THE PROBLEM
From the records below, output exactly the lines running from the line containing "def Instr.operands : Instr → List Int" through the line containing "i.opcode.value :: i.operands", and no others.

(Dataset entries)
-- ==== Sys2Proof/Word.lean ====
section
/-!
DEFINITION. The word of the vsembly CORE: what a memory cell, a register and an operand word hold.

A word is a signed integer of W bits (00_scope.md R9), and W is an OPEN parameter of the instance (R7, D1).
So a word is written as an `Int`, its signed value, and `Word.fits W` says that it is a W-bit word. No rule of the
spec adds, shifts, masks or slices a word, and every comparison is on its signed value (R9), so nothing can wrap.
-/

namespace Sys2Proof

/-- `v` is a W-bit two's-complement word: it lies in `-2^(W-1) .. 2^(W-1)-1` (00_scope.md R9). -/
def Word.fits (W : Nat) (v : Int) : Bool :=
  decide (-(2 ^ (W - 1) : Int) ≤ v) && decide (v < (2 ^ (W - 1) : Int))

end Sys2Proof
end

---

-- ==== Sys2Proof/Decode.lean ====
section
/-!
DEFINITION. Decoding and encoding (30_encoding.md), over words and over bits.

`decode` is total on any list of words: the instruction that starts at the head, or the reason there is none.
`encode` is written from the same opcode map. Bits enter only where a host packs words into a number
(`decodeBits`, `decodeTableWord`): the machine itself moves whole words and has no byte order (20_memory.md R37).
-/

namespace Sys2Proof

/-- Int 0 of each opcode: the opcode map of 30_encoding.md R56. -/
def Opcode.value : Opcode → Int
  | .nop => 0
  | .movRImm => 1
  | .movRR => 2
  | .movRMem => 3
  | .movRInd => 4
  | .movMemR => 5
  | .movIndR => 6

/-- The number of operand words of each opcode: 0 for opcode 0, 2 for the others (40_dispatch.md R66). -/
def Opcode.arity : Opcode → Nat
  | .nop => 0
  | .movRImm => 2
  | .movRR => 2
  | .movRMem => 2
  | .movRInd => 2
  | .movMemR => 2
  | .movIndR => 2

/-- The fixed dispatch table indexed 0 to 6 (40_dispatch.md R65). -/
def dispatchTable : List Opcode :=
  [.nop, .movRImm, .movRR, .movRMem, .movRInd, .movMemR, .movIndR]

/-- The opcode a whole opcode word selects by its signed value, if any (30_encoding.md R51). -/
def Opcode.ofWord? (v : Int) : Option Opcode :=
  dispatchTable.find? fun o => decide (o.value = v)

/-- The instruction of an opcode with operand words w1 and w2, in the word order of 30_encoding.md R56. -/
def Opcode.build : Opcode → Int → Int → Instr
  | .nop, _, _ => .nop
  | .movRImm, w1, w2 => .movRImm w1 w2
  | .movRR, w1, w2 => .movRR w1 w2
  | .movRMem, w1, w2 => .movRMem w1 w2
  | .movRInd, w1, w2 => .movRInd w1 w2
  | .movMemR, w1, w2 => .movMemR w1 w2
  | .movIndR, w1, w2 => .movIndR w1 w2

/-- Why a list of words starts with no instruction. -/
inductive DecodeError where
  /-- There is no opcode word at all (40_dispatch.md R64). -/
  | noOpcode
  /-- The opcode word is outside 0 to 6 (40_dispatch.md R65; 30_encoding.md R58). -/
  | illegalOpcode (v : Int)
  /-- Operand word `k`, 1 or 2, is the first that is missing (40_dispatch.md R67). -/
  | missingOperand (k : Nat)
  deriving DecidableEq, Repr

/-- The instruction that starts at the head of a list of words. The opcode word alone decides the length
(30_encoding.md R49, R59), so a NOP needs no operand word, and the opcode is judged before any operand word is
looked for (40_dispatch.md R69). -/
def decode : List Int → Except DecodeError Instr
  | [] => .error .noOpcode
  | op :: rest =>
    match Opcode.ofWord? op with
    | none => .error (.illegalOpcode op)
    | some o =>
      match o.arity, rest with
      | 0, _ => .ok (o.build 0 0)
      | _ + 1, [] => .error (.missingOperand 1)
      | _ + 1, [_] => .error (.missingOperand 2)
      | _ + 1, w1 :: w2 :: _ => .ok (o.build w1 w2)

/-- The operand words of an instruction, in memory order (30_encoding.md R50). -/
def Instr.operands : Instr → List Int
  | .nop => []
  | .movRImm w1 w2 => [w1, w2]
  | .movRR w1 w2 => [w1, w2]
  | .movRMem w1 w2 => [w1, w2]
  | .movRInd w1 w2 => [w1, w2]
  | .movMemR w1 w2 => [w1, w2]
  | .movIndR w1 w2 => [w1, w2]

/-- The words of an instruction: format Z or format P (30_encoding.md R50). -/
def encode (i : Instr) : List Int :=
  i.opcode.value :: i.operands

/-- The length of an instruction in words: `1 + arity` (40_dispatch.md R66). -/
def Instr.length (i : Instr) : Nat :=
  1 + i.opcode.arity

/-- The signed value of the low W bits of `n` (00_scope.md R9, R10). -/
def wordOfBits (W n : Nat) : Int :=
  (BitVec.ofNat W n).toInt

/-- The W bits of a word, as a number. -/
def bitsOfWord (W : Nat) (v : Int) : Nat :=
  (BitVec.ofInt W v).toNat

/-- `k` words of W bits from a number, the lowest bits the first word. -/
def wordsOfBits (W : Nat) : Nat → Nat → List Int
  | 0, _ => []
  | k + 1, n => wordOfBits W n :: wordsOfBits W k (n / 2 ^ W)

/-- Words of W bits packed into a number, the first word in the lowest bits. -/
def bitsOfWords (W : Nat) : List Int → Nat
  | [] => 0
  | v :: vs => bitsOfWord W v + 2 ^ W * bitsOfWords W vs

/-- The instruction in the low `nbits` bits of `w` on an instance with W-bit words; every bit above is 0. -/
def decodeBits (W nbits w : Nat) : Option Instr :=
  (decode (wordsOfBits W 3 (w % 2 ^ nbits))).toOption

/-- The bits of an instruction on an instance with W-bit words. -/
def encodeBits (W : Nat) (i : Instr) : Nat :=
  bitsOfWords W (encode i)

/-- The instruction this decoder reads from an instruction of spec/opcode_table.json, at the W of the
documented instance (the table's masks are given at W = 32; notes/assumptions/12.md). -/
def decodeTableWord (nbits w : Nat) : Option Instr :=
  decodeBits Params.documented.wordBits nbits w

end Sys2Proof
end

SOLUTION TO THE PROBLEM
def Instr.operands : Instr → List Int
  | .nop => []
  | .movRImm w1 w2 => [w1, w2]
  | .movRR w1 w2 => [w1, w2]
  | .movRMem w1 w2 => [w1, w2]
  | .movRInd w1 w2 => [w1, w2]
  | .movMemR w1 w2 => [w1, w2]
  | .movIndR w1 w2 => [w1, w2]

/-- The words of an instruction: format Z or format P (30_encoding.md R50). -/
def encode (i : Instr) : List Int :=
  i.opcode.value :: i.operands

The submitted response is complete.